I initially tried to follow this but I kept having a "couldn't find module" error. Since I have never touched python prior to this, I am unaware how to fix this and the help links are not exactly helpful. If there's someone who could guide me through this tutorial that would be great.

Selenium

Selenium Homepage

I don't really get what this is but I think its some sort of python pack and it tells me to download using the pip command but that doesn't seem to work (syntax error). I don't know how to manually add it in because, again, I have little idea of what I'm doing.

Scrapy

Scrapy Homepage

This one seemed like it'd be an out-of-box deal but not only does it need the pip command to download but it has like 5 other dependencies it needs to function which complicates it more for me.

I am not criticizing these wares, I am just asking for help and if someone could help with the simplification of it all or maybe even point me to an easier method that would be amazing!

Updates

Figured out that I am supposed to run the command for pip in the command prompt thing on my computer, not the python runner. py -m followed by the pip request

Got the Ethan Jarrell tutorial to work and managed to add in selenium, which made me realize that selenium isn't really helpful with the project. rip xP
Spent a bunch of time trying to workshop the basic scraper to work with dynamic sites, unsuccessful
Online self-help doesn't go in as much as I would like, probably due to the legal grey area

you are viewing a single comment's thread
view the rest of the comments

[–] Kissaki@lemmy.dbzer0.com 4 points 10 months ago* (last edited 10 months ago)

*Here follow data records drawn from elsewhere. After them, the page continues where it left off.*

-- ==== Sys2Proof/Laws/PerInstr.lean ====
section
/-! SUPPORT. The statements made per instruction. Family EncodeDecode: the words that the encoder writes for a
well-formed instruction decode to that instruction. -/

namespace Sys2Proof

/-- Decoding what the encoder writes gives the instruction back. An event has no words and is not well formed. -/
def Laws.EncodeDecode.Statement (i : Instr) : Prop := i.wf = true → decode (encode i) = .ok i

theorem not_wf_event {i : Instr} (h : i.isEvent = true) : Laws.EncodeDecode.Statement i := by
  intro hw; simp [Instr.wf, h] at hw

theorem round_vector {i : Instr} {op : VOp} {w : VWord} (hp : i.vparts = some (op, w)) (hi : op.instr w = i) :
    Laws.EncodeDecode.Statement i := by
  intro hw
  have ok : op.wordOk w = true := by simp only [Instr.wf, hp, Bool.and_eq_true] at hw; exact hw.1.2
  have e : encode i = vectorWord op w := by simp [encode, hp]
  rw [e, decode_vectorWord op w ok, hi]

theorem round_matrix {i : Instr} {op : MOp} {w : MWord} (hv : i.vparts = none) (hp : i.mparts = some (op, w))
    (hi : op.instr w = i) : Laws.EncodeDecode.Statement i := by
  intro hw
  have ok : op.wordOk w = true := by simp only [Instr.wf, hp, Bool.and_eq_true] at hw; exact hw.2
  have e : encode i = matrixWord op.code w := by simp [encode, hv, hp]
  rw [e, decode_matrixWord op w ok, hi]

theorem decode_siNat (major : Nat) (d a : SReg) (n : Nat) (hm : isSI major = true) (hn : n < 8192) :
    decode (siWord major d a n) = decodeSI major d a (BitVec.ofNat 13 n) := by
  have e : (BitVec.ofNat 13 n).toNat = n := by simp [BitVec.toNat_ofNat]; omega
  have := decode_siWord major d a (BitVec.ofNat 13 n) hm
  rwa [e] at this

theorem decodeShift_of (k : Nat) (d a : SReg) (sh : BitVec 6) (hk : k < 3) :
    decodeShift d a (BitVec.ofNat 13 (2048 * k + sh.toNat))
      = .ok (if k = 0 then .slli d a sh else if k = 1 then .srli d a sh else .srai d a sh) := by
  have hs := sh.isLt
  have e : (BitVec.ofNat 13 (2048 * k + sh.toNat)).toNat = 2048 * k + sh.toNat := by
    simp [BitVec.toNat_ofNat]; omega
  have e2 : (BitVec.ofNat 13 (2048 * k + sh.toNat)).setWidth 6 = sh := by
    apply BitVec.eq_of_toNat_eq; rw [BitVec.toNat_setWidth, e]; omega
  have e3 : (2048 * k + sh.toNat) / 2048 = k := by omega
  have e4 : (2048 * k + sh.toNat) / 64 % 32 = 0 := by omega
  simp only [decodeShift, e, e2, e3, e4]
  rw [if_neg (by omega), if_neg (by omega)]
  split
  · rfl
  · split <;> rfl

theorem decodeShift_of0 (d a : SReg) (sh : BitVec 6) :
    decodeShift d a (BitVec.ofNat 13 sh.toNat) = .ok (.slli d a sh) := by
  have := decodeShift_of 0 d a sh (by decide)
  rwa [Nat.mul_zero, Nat.zero_add] at this

theorem decQpop_of (d : SReg) (q : BitVec 3) : decQpop d (q.setWidth 6) 0 = .ok (.qpop d q) := by
  have hq := q.isLt
  have e : (q.setWidth 6).toNat = q.toNat := by rw [BitVec.toNat_setWidth]; omega
  have e2 : (q.setWidth 6).setWidth 3 = q := by apply BitVec.eq_of_toNat_eq; rw [BitVec.toNat_setWidth, e]; omega
  unfold decQpop
  rw [if_neg (by decide), if_pos (by omega), e2]

theorem decAmocas_of (d a b : SReg) (h : (Instr.amocas d a b).wf = true) : decAmocas d a b = .ok (.amocas d a b) := by
  simp only [Instr.wf, Bool.and_eq_true] at h
  have hb : b ≠ 63 := bne_iff_ne.mp h.1.1.2
  unfold decAmocas; rw [if_neg hb]

theorem decSobind_of (d a b : SReg) (h : (Instr.sobind d a b).wf = true) : decSobind d a b = .ok (.sobind d a b) := by
  simp only [Instr.wf, Bool.and_eq_true] at h
  have hb := Bool.and_eq_true_iff.mp (show (b != 0 && b != 63) = true from h.1.1.2)
  unfold decSobind; rw [if_neg (fun h => h.elim (bne_iff_ne.mp hb.1) (bne_iff_ne.mp hb.2))]

theorem group_of (a : SReg) (i : Instr) (h : groupOk a = true) : group a 0 i = .ok i := by
  unfold group; rw [if_neg (by decide), if_pos h]

theorem groupOk_of_wf {i : Instr} {a : SReg} (h : i.wf = true) (hs : i.scalarOk = groupOk a) : groupOk a = true := by
  simp only [Instr.wf, Bool.and_eq_true] at h; rw [← hs]; exact h.1.1.2
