-- ==== Sys2Proof/Tests/Slice0.lean ====
section
/-! SUPPORT. Tests of the model: well-formedness, the decoding of words written out field by field from the encoding
tables of the manual, single steps, and for each statement with hypotheses concrete states and operands that meet them.
Expected values come from the manual's tables and examples. -/

namespace Sys2Proof.Tests

set_option Elab.async false

open Sys2Proof
open Sys2Proof.Machine

/-! ### Ill-formed terms -/

/-- VADD.FP32 v1, v2, v3 under k0. -/
def vw : VWord := ⟨0, .fp32, 0, 0, .v 1, .v 2, .v 3⟩

/-- MMA a1, INT8 m2 × INT8 m3. -/
def mw : MWord := { MWord.zero with acc := 1, af := .int8, bf := .int8, cf := .int32, aTile := 2, bTile := 3 }

/-- R40, R43: events are no words; a command group begins at s1 to s60; AMOCAS and SOBIND name a pair. -/
theorem test_wf_scalar :
    (Instr.cpy 1 60).wf = true ∧ (Instr.cpy 1 61).wf = false ∧ (Instr.fxred 1 0).wf = false
    ∧ (Instr.amocas 1 2 62).wf = true ∧ (Instr.amocas 1 2 63).wf = false ∧ (Instr.sobind 1 2 0).wf = false
    ∧ (Instr.sobind 1 2 63).wf = false ∧ Instr.multicastLand.wf = false ∧ (Instr.tileStep 0).wf = false := by
  decide +kernel

/-- R40 step 3: rounding modes 6 and 7 are reserved, VCMP's field is a condition. Step 4: a format that the entry does not
list, a rounding mode or flags where the entry has none, a mask where it must be k0, an operand that is not used. -/
theorem test_wf_vector_fields :
    (Instr.vadd vw).wf = true ∧ (Instr.vadd { vw with rm := 5 }).wf = true ∧ (Instr.vadd { vw with rm := 6 }).wf = false
    ∧ (Instr.vcmp { vw with rm := 7, d := .k 1 }).wf = true ∧ (Instr.vadd { vw with fmt := .int8 }).wf = false
    ∧ (Instr.vmax { vw with rm := 1 }).wf = false ∧ (Instr.vadd { vw with flags := 1 }).wf = false
    ∧ (Instr.vtag { vw with k := 1, a := .v 0, b := .v 0 }).wf = false ∧ (Instr.vneg vw).wf = false
    ∧ (Instr.vneg { vw with b := .v 0 }).wf = true := by
  decide +kernel

/-- R40 step 5: kinds that a position does not take, k0 as a destination, forbidden tile forms, RAW moves of other kinds,
and the limits of single entries. -/
theorem test_wf_vector_operands :
    (Instr.vadd { vw with d := .q 1 }).wf = false ∧ (Instr.vadd { vw with d := .s 1 }).wf = false
    ∧ (Instr.vcmp { vw with d := .k 0 }).wf = false ∧ (Instr.viadd { vw with fmt := .int32, a := .row 1 2 }).wf = false
    ∧ (Instr.vmov { vw with fmt := .raw, a := .sp 1 1, b := .v 0 }).wf = false
    ∧ (Instr.vcvt { vw with fmt := .raw, d := .sp 1 1, b := .v 0 }).wf = false
    ∧ (Instr.vqblk { vw with fmt := .int8, d := .sp 1 2, b := .v 0 }).wf = false
    ∧ (Instr.vdqblk { vw with fmt := .int8, a := .col 1 2, b := .v 0 }).wf = false
    ∧ (Instr.vtag ⟨0, .e8, 0, 0, .row 1 0, .v 0, .v 0⟩).wf = false
    ∧ (Instr.kmov ⟨0, .raw, 0, 0, .k 1, .s 63, .v 0⟩).wf = false
    ∧ (Instr.vld { vw with a := .s 63, b := .v 0 }).wf = false ∧ (Instr.vld { vw with a := .s 62, b := .v 0 }).wf = true
    ∧ (Instr.vldx { vw with a := .s 0 }).wf = false ∧ (Instr.vst ⟨0, .raw, 0, 0, .v 0, .row 1 2, .s 3⟩).wf = false
    ∧ (Instr.vstx ⟨0, .fp32, 0, 0, .v 1, .v 2, .s 0⟩).wf = false := by
  decide +kernel

/-- R52, R53: matrix words whose format pairs, K counts, kinds, drain fields or unused fields do not agree. -/
theorem test_wf_matrix :
    (Instr.mma mw).wf = true ∧ (Instr.mma { mw with rm := 6 }).wf = false ∧ (Instr.mma { mw with slot := 1 }).wf = false
    ∧ (Instr.mma { mw with bf := .fp16 }).wf = false ∧ (Instr.mma { mw with cf := .fp32 }).wf = false
    ∧ (Instr.mma { mw with kcount := 256 }).wf = true ∧ (Instr.mma { mw with kcount := 257 }).wf = false
    ∧ (Instr.mma { mw with aKind := 3 }).wf = false ∧ (Instr.mma { mw with aKind := 2 }).wf = false
    ∧ (Instr.mma { mw with dmode := 1 }).wf = false ∧ (Instr.mma { mw with dmode := 1, entry := 1 }).wf = true
    ∧ (Instr.mma { mw with dmode := 2, entry := 1 }).wf = false ∧ (Instr.mma { mw with drainLast := true }).wf = false
    ∧ (Instr.drun { MWord.zero with cf := .fp32, dmode := 2 }).wf = false
    ∧ (Instr.drun { MWord.zero with cf := .fp32, dmode := 2, entry := 511 }).wf = true
    ∧ (Instr.mld { MWord.zero with af := .raw, aKind := 1 }).wf = false
    ∧ (Instr.mst { MWord.zero with af := .fp32, aKind := 0, cf := .fp32 }).wf = false
    ∧ (Instr.mzero { MWord.zero with cf := .int8 }).wf = false
    ∧ (Instr.acpyin { MWord.zero with af := .int8, cf := .fp32 }).wf = false := by
  decide +kernel

/-! ### Decoding: words by fields -/

/-- What a word decodes to: the instruction, or the failing step of R40. -/
def dec (ps : List Parcel) : Instr ⊕ Nat :=
  match decode ps with
  | .ok i => .inl i
  | .error n => .inr n

/-- An SR word (R41): fn, b, a, d, major. -/
def sr (major : BitVec 6) (fn : BitVec 7) (d a b : BitVec 6) : List Parcel := [fn ++ b ++ a ++ d ++ major ++ 0#1]

/-- An SI word (R41): immediate, a, d, major. -/
def si (major : BitVec 6) (imm : BitVec 13) (d a : BitVec 6) : List Parcel := [imm ++ a ++ d ++ major ++ 0#1]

Depending on what you want to scape, that's a lot of overkill and overcomplication. Full website testing frameworks may not be necessary to scrape. Python with it's tooling and package management may not be necessary.

I've recently extracted and downloaded stuff via Nushell.

Requirement: Knowledge of CSS Selectors
Inspect Website DOM in Webbrowser web developer tools
1. Identify structure
2. Identify adequate selectors; testable via browser dev tools console document.querySelectorAll()
Get and query data

For me, my command line terminal and scripting language of choice is Nushell:

let $html = http get 'https://example.org/'
let $meta = $html | query web --query '#infobox .title, #infobox .tags' |  | { title: $in.0.0 tags: $in.1.0 }
let $content = $html | query web --query 'main img' --attribute data-src
$meta | save meta.json

1..30 | each {|x| http get $'https://example.org/img/($x).jpg' | save $'($x).jpg'; sleep 100ms }

Depending on the tools you use, it'll be quite similar or very different.

Selenium is an entire web-browser driver meaning it does a lot more and has a more extensive interface because of it; and you can talk to it through different interfaces and languages.